__Problem__.
Stop after the line containing "else if a = c.1 then (a, b) :: rest"; retype every line of the data before it exactly, starting from the first.

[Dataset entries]
---*---
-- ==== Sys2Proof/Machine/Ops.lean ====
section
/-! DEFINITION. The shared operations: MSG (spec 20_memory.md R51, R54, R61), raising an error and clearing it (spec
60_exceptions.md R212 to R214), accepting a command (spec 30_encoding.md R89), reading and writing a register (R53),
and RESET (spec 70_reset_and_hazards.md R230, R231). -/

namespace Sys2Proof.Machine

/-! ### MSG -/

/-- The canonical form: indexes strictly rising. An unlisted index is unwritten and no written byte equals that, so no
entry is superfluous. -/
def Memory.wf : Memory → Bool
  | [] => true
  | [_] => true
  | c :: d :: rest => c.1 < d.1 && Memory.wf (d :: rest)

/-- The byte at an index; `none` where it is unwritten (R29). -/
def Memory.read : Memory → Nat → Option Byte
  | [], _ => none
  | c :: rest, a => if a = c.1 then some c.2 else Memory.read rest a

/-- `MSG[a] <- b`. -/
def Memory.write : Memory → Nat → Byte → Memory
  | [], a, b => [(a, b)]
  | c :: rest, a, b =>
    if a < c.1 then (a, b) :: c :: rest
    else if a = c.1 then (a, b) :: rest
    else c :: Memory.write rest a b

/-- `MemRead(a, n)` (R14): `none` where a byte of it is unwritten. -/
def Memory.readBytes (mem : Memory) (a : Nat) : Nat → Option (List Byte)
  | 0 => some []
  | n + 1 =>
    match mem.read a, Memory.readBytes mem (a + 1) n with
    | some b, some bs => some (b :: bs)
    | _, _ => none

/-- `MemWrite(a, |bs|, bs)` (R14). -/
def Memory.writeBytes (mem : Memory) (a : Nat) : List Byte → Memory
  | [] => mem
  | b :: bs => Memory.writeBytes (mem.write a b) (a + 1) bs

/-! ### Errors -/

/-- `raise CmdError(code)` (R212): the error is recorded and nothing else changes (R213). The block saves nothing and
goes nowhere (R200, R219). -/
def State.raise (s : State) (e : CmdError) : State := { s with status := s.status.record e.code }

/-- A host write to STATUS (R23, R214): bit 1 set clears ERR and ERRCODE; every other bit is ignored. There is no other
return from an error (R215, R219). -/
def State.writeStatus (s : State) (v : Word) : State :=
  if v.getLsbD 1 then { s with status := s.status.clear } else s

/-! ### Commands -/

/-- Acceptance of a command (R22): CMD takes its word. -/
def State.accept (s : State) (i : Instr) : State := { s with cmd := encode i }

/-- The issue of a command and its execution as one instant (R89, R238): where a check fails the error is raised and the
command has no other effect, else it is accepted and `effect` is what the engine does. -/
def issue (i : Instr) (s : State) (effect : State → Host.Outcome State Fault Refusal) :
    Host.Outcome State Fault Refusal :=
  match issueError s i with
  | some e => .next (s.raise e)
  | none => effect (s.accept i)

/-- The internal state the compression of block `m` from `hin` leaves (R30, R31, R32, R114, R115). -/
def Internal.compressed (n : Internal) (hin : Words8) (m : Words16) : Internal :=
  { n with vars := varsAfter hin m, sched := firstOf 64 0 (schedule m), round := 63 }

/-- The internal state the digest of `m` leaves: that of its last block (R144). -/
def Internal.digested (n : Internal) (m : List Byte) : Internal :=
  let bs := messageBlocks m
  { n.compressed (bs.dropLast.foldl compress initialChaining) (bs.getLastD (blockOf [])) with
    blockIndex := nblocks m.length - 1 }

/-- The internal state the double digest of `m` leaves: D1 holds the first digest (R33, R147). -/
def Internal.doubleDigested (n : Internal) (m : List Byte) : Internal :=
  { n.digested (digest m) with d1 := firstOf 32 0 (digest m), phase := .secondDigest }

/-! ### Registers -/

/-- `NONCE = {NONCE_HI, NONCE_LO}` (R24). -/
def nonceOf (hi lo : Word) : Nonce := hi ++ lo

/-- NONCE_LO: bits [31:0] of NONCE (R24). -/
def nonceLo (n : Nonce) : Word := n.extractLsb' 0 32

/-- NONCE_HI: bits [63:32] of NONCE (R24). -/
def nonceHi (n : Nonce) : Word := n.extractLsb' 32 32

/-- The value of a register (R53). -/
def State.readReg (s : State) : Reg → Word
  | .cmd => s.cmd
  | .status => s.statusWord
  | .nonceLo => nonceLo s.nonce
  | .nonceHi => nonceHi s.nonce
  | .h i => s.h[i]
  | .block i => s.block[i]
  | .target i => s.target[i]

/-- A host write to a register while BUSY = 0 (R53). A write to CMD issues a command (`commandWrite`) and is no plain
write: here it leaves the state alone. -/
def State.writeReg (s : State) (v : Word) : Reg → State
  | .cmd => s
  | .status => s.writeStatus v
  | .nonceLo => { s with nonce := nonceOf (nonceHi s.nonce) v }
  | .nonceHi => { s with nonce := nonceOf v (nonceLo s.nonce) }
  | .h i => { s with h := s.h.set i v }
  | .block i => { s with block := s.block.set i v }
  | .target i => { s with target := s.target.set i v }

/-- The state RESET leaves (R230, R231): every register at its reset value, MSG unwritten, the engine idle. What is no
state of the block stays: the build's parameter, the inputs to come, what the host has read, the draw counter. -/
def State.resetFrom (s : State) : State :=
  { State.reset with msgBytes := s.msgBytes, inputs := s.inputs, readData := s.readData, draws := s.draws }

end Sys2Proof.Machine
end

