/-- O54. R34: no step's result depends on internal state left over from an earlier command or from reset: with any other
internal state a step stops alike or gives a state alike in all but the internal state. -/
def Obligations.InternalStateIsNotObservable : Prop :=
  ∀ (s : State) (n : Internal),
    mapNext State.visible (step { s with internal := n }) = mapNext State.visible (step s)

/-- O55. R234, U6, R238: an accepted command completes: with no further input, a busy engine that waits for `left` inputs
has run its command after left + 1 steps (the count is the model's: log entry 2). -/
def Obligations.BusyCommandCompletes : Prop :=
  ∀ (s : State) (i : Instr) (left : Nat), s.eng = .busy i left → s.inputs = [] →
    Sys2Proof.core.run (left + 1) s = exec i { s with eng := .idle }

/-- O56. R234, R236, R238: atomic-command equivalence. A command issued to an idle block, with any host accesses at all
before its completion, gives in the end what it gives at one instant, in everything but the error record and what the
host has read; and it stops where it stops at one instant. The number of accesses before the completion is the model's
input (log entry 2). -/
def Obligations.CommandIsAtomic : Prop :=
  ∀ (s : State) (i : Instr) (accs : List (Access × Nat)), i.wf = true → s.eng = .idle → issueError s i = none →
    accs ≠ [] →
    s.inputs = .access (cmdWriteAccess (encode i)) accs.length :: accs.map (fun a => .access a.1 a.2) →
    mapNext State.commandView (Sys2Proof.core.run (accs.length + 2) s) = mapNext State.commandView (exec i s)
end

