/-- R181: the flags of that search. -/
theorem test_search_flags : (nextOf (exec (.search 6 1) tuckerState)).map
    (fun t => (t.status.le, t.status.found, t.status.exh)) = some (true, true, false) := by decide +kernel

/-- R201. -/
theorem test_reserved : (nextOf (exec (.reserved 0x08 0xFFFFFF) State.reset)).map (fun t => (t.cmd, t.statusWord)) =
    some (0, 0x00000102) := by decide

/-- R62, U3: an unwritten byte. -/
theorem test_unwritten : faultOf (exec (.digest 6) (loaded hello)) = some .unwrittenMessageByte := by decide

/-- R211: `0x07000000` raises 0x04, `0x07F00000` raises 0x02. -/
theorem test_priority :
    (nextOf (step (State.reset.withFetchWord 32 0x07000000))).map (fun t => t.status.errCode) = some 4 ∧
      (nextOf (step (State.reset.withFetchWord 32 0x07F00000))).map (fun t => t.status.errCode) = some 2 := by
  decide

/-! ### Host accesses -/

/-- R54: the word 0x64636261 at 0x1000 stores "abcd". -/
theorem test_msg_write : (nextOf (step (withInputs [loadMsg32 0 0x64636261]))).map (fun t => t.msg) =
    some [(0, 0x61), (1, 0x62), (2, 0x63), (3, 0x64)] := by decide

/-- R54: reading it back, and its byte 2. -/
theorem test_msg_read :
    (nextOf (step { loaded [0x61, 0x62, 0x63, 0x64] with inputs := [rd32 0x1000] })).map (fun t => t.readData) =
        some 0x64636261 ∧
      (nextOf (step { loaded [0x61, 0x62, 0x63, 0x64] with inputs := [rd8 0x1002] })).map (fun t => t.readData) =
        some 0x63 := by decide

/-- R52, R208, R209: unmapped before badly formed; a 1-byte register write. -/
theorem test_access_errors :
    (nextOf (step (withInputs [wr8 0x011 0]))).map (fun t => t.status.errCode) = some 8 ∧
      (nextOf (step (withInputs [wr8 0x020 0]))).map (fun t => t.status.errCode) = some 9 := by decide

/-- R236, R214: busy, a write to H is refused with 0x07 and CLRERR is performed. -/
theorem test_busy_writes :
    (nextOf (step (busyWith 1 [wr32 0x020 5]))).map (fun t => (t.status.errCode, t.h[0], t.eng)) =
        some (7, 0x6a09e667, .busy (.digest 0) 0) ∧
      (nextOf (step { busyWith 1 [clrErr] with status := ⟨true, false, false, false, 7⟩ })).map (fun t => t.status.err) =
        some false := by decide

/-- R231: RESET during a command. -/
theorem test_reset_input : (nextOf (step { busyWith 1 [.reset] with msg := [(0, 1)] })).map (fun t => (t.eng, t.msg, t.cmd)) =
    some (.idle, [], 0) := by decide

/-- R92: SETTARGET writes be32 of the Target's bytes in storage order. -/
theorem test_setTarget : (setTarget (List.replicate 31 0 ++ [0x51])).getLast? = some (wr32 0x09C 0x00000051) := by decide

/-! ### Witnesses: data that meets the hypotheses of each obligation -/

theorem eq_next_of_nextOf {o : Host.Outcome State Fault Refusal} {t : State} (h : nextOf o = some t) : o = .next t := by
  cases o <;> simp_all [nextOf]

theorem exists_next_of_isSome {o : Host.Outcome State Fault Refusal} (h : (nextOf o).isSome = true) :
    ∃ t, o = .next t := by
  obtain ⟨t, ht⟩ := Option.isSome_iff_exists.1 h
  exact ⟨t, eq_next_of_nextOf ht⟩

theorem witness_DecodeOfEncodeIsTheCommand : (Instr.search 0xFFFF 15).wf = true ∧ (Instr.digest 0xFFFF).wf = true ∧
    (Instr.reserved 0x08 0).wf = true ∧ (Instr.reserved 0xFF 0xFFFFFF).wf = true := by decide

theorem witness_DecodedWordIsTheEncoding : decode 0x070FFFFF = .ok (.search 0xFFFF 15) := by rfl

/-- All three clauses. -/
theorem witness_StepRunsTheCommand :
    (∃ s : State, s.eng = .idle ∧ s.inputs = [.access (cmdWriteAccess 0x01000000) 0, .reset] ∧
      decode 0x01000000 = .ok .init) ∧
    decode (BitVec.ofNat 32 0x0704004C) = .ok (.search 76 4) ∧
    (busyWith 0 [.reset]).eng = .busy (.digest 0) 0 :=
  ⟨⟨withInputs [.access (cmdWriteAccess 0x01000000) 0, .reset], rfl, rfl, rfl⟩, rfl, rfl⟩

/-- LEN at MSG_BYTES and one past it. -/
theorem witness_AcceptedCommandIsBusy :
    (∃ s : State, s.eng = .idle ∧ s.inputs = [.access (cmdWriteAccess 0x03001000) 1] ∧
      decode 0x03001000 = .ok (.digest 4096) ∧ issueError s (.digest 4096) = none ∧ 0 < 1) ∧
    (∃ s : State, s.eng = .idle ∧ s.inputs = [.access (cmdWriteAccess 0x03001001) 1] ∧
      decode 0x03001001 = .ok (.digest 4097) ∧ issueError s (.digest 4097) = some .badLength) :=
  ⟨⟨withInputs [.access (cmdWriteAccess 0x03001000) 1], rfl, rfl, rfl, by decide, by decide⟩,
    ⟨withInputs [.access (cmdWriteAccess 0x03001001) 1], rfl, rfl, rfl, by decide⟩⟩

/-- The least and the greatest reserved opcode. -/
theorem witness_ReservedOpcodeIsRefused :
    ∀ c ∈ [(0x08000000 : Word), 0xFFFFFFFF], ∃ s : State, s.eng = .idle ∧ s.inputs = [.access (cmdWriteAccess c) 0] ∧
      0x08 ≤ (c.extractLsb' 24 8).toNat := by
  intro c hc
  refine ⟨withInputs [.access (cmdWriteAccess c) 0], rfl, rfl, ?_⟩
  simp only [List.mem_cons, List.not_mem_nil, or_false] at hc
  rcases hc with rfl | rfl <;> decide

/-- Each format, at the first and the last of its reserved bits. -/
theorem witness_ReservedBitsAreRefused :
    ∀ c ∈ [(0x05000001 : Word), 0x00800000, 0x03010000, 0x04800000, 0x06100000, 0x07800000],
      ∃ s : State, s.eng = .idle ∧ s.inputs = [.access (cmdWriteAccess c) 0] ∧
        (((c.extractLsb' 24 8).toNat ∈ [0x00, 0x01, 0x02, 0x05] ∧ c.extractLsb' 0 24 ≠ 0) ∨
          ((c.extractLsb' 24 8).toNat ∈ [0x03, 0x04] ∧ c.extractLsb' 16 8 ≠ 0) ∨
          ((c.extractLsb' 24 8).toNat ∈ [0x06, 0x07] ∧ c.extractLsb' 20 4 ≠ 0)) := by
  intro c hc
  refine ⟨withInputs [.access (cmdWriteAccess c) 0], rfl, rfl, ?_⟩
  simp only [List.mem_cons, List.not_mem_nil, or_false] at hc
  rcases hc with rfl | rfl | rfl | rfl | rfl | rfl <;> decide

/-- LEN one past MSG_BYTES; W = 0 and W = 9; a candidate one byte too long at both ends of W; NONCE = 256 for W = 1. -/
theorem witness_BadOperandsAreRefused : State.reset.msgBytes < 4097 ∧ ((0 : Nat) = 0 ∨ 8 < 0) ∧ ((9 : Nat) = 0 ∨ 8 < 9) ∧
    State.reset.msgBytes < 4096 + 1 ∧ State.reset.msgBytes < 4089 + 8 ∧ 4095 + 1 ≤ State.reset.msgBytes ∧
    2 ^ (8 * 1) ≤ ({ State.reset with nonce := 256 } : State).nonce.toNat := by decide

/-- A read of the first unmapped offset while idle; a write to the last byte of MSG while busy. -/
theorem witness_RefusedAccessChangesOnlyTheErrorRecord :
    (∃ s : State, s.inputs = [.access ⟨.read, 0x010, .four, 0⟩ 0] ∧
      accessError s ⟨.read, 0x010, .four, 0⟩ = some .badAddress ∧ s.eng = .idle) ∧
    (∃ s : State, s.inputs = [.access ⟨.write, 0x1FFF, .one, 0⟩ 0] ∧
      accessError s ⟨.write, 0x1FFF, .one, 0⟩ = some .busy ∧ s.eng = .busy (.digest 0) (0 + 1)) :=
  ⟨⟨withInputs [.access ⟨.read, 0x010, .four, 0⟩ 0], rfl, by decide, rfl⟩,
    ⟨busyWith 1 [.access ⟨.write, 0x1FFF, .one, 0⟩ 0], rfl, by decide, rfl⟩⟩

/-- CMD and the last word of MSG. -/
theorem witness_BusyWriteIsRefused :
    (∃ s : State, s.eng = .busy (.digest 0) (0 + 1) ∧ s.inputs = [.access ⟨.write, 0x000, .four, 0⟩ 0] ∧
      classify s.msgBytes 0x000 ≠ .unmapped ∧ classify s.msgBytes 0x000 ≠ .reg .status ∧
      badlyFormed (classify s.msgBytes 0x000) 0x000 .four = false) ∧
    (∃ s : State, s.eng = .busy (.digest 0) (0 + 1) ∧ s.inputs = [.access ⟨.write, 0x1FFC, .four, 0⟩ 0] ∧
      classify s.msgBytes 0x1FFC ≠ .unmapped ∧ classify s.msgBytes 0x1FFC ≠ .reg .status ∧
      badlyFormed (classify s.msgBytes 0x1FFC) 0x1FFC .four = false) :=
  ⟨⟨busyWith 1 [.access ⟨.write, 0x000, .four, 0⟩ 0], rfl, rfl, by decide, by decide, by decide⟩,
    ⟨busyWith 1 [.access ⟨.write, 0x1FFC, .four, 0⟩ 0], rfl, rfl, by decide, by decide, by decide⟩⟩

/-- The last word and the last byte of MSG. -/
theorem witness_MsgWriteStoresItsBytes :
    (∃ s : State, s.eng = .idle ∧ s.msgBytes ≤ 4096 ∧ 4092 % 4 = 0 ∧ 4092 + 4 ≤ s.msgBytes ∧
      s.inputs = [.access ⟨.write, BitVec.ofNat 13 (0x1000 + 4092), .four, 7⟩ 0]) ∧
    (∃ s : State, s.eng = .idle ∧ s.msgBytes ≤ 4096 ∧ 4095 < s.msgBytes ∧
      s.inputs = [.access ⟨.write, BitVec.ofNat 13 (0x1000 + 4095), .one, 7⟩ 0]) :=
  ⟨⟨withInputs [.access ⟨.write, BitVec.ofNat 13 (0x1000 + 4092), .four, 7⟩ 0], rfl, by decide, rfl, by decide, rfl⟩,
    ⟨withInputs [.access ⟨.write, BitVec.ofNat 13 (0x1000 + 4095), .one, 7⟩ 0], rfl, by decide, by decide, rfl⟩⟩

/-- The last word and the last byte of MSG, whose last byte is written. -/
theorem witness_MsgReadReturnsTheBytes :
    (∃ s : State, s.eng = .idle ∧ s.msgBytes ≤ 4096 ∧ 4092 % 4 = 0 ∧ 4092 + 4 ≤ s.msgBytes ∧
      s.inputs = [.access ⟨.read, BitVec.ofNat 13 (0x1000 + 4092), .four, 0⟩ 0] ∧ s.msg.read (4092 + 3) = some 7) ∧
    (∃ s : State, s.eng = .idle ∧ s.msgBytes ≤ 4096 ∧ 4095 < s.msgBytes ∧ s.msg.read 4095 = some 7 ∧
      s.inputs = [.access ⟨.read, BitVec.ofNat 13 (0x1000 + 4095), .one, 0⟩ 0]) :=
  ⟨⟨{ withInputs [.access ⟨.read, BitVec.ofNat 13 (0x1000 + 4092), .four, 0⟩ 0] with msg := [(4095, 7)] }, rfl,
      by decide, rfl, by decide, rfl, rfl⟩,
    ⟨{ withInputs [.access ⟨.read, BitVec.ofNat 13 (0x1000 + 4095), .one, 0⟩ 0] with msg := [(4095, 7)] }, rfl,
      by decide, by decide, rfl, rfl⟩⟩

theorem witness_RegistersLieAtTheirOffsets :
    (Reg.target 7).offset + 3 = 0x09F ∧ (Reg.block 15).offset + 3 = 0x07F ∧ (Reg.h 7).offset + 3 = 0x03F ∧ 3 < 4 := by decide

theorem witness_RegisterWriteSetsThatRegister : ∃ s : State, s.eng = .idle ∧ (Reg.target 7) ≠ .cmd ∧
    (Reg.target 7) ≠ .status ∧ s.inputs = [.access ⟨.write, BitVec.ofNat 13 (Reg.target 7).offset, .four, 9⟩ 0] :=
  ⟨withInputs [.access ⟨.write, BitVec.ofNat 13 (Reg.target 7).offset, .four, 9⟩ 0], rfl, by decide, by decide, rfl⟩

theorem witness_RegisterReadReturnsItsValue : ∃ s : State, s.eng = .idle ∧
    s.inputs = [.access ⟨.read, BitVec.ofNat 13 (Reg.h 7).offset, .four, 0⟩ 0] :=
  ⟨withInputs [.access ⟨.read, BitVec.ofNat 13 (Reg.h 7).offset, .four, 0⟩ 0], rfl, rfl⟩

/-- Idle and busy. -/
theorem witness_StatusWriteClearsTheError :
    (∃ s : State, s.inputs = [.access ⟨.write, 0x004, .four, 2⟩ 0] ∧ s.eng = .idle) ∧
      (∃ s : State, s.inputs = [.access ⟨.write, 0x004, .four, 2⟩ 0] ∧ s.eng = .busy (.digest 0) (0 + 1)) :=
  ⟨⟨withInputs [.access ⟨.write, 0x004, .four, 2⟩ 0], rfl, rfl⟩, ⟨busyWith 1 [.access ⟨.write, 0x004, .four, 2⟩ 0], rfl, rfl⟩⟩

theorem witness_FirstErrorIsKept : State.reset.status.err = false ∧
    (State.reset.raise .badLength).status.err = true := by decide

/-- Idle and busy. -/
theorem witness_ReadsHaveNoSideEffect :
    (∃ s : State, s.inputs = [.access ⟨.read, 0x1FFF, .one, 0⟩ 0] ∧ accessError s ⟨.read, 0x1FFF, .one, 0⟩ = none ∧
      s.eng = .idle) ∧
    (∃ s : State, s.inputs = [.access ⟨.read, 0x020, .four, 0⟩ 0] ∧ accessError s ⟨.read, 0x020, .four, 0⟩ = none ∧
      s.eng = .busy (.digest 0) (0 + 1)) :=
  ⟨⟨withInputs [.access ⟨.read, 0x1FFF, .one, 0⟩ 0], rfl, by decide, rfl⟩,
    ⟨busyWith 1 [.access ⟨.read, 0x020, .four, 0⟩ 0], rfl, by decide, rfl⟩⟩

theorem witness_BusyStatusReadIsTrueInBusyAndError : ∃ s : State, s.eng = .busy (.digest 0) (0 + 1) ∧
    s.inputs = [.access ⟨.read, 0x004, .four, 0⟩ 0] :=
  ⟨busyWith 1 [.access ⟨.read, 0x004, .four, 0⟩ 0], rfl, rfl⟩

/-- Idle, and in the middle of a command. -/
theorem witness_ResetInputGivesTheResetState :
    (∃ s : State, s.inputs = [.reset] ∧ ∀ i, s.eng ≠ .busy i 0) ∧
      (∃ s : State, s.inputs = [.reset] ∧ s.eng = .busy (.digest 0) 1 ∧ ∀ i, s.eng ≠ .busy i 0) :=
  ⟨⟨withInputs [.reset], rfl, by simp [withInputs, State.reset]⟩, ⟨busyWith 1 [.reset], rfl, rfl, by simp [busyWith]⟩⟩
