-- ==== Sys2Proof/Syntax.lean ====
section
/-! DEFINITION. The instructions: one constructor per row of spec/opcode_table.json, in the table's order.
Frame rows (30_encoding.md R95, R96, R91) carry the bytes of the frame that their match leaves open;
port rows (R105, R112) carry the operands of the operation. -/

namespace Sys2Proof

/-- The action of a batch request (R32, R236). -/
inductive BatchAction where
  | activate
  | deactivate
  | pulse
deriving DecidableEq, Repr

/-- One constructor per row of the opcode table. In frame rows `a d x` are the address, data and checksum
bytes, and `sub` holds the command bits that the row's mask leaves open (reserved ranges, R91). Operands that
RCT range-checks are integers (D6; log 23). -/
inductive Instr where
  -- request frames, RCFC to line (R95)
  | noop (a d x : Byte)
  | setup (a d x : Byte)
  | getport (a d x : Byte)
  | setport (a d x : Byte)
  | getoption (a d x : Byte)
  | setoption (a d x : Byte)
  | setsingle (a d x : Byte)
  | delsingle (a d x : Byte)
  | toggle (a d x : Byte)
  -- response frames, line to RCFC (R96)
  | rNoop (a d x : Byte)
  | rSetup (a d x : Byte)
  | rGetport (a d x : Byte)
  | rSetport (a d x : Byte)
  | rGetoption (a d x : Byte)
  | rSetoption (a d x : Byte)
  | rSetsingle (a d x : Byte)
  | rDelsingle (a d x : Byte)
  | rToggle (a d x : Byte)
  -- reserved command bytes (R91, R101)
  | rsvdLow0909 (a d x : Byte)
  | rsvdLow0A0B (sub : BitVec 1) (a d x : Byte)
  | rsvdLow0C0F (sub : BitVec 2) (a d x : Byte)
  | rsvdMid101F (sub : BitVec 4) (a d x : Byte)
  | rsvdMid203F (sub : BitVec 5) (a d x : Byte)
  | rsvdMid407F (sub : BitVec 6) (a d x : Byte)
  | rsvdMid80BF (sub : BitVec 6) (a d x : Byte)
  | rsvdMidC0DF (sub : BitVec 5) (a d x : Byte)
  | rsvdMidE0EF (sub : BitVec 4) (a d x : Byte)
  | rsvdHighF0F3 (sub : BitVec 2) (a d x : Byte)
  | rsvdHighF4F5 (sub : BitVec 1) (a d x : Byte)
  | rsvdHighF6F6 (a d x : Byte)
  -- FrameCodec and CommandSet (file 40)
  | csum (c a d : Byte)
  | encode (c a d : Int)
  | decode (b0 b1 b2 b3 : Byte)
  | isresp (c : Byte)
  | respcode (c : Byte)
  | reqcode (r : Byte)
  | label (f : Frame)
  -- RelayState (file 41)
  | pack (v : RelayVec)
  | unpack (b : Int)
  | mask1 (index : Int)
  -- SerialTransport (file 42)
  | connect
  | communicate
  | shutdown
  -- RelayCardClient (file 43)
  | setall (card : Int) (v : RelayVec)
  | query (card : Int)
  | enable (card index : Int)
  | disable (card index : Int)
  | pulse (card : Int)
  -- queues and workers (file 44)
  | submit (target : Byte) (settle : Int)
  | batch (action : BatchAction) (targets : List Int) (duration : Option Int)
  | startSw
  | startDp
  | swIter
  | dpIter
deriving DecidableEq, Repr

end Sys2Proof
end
---*---
__Result__.
-- ==== Sys2Proof/Machine/Ops.lean ====
section
/-! DEFINITION. The shared operations: MSG (spec 20_memory.md R51, R54, R61), raising an error and clearing it (spec
60_exceptions.md R212 to R214), accepting a command (spec 30_encoding.md R89), reading and writing a register (R53),
and RESET (spec 70_reset_and_hazards.md R230, R231). -/

namespace Sys2Proof.Machine

/-! ### MSG -/

/-- The canonical form: indexes strictly rising. An unlisted index is unwritten and no written byte equals that, so no
entry is superfluous. -/
def Memory.wf : Memory → Bool
  | [] => true
  | [_] => true
  | c :: d :: rest => c.1 < d.1 && Memory.wf (d :: rest)

/-- The byte at an index; `none` where it is unwritten (R29). -/
def Memory.read : Memory → Nat → Option Byte
  | [], _ => none
  | c :: rest, a => if a = c.1 then some c.2 else Memory.read rest a

/-- `MSG[a] <- b`. -/
def Memory.write : Memory → Nat → Byte → Memory
  | [], a, b => [(a, b)]
  | c :: rest, a, b =>
    if a < c.1 then (a, b) :: c :: rest
    else if a = c.1 then (a, b) :: rest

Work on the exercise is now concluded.